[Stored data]
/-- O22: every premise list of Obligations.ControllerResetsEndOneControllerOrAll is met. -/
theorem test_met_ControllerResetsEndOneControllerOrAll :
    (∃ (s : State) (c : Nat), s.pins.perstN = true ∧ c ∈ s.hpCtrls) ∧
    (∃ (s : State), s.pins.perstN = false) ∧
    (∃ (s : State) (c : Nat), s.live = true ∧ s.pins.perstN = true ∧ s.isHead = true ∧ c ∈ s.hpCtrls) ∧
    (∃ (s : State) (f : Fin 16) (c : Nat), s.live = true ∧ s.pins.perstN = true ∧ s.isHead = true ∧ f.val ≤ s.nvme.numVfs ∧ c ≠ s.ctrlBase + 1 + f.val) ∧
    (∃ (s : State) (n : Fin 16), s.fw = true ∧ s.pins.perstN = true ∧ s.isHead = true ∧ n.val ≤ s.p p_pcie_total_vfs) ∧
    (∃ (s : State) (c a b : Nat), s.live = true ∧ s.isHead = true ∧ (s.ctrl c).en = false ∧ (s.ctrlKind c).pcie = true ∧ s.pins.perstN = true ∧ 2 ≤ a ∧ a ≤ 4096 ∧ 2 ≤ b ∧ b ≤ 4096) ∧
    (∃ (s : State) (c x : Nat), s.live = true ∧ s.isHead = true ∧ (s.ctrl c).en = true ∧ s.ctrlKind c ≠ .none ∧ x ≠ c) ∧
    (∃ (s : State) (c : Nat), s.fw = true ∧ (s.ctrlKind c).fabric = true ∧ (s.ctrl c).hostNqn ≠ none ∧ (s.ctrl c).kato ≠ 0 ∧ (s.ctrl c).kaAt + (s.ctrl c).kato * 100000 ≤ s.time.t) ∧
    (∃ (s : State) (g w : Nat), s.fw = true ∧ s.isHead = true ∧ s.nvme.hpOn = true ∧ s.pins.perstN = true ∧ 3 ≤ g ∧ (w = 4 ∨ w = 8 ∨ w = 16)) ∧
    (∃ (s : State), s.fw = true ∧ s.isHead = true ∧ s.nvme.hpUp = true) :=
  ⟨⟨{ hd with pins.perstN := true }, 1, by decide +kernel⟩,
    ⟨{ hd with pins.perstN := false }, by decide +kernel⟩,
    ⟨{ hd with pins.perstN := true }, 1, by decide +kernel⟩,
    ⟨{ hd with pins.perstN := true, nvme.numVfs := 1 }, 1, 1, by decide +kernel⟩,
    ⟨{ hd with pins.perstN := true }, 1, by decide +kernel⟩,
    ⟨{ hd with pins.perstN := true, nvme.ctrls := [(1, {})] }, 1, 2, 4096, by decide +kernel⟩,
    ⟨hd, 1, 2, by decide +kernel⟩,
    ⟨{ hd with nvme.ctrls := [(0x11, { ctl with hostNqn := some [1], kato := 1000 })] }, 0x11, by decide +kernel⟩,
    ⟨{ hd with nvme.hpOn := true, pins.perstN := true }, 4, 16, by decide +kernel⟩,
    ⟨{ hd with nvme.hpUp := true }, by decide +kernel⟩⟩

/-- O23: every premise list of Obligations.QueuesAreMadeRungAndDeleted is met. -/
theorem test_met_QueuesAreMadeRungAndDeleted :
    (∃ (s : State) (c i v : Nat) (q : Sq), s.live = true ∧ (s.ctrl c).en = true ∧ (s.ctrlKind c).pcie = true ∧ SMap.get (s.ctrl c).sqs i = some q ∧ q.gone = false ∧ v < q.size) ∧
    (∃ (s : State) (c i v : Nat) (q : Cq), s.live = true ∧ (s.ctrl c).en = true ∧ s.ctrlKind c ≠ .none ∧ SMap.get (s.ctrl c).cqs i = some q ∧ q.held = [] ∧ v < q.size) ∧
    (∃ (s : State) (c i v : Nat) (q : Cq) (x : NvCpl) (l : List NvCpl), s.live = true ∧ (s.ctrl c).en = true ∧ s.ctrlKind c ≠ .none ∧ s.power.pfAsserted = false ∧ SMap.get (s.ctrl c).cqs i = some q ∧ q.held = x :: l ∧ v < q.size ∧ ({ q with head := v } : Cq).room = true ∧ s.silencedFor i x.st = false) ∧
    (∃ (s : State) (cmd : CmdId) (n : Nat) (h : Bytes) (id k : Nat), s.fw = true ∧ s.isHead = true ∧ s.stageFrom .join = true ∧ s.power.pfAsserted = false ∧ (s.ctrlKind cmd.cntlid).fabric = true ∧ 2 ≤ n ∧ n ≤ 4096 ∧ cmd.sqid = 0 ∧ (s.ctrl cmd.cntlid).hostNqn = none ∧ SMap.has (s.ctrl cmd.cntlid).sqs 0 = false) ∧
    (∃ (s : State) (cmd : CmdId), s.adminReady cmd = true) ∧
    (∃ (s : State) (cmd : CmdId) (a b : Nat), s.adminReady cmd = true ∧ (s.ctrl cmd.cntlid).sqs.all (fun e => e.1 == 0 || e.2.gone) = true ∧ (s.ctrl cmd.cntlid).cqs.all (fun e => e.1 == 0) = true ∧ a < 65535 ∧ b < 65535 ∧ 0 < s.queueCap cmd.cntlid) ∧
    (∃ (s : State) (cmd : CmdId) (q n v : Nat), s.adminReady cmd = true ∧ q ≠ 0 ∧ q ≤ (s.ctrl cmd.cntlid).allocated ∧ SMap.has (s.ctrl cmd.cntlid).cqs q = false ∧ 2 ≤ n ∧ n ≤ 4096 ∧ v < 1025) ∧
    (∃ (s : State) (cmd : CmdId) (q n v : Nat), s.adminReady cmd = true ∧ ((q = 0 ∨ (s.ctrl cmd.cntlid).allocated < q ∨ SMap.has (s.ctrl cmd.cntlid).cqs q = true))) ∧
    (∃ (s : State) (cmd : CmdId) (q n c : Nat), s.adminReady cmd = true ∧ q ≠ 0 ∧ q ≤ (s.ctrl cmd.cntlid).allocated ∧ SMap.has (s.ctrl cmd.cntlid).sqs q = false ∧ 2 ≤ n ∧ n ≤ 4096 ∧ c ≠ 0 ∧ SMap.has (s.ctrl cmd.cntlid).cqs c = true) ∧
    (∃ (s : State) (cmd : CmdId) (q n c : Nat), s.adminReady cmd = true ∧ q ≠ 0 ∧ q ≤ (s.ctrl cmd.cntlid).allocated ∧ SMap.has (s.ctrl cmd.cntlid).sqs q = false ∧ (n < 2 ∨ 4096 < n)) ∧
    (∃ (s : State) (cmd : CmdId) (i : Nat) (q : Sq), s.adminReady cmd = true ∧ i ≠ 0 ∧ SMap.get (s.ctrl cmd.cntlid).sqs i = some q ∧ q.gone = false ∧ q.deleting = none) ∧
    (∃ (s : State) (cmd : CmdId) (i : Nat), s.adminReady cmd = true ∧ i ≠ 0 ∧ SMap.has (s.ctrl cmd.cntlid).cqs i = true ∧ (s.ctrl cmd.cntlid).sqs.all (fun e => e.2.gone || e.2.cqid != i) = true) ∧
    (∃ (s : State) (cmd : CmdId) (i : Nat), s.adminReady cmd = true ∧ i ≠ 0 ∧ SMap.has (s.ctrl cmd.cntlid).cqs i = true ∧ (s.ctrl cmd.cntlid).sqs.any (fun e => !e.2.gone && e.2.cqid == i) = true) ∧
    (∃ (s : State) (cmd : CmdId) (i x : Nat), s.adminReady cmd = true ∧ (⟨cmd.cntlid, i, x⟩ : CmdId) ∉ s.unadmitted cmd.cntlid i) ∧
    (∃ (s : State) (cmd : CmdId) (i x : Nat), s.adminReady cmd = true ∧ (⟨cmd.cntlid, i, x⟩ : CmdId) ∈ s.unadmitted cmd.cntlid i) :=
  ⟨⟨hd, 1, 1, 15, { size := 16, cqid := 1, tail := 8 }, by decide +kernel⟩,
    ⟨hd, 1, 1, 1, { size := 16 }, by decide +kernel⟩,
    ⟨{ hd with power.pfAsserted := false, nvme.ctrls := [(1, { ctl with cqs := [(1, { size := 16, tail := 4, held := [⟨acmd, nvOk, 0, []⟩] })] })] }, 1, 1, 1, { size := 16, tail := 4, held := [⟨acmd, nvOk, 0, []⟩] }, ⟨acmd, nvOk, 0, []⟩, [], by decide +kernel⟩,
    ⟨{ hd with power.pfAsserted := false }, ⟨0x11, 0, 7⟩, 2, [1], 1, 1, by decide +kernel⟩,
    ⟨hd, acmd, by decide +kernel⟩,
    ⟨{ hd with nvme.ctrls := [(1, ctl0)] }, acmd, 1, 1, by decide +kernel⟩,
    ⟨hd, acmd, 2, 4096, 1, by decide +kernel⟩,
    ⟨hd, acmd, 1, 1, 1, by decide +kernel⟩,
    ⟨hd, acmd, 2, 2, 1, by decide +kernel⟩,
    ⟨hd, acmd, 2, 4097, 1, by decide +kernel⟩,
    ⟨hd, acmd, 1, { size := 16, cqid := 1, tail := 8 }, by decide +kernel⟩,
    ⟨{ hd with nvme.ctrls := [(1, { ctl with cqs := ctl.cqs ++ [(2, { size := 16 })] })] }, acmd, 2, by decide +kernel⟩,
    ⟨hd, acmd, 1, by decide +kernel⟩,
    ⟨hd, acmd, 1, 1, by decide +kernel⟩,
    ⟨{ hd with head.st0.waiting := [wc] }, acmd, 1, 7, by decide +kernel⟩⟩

→ The task: Every line above from the line with "pins.perstN := false" to the line with "hd with nvme.hpOn", inclusive, must be returned exactly; no other line belongs in the reply.

→ Exercise result:
    ⟨{ hd with pins.perstN := false }, by decide +kernel⟩,
    ⟨{ hd with pins.perstN := true }, 1, by decide +kernel⟩,
    ⟨{ hd with pins.perstN := true, nvme.numVfs := 1 }, 1, 1, by decide +kernel⟩,
    ⟨{ hd with pins.perstN := true }, 1, by decide +kernel⟩,
    ⟨{ hd with pins.perstN := true, nvme.ctrls := [(1, {})] }, 1, 2, 4096, by decide +kernel⟩,
    ⟨hd, 1, 2, by decide +kernel⟩,
    ⟨{ hd with nvme.ctrls := [(0x11, { ctl with hostNqn := some [1], kato := 1000 })] }, 0x11, by decide +kernel⟩,
    ⟨{ hd with nvme.hpOn := true, pins.perstN := true }, 4, 16, by decide +kernel⟩,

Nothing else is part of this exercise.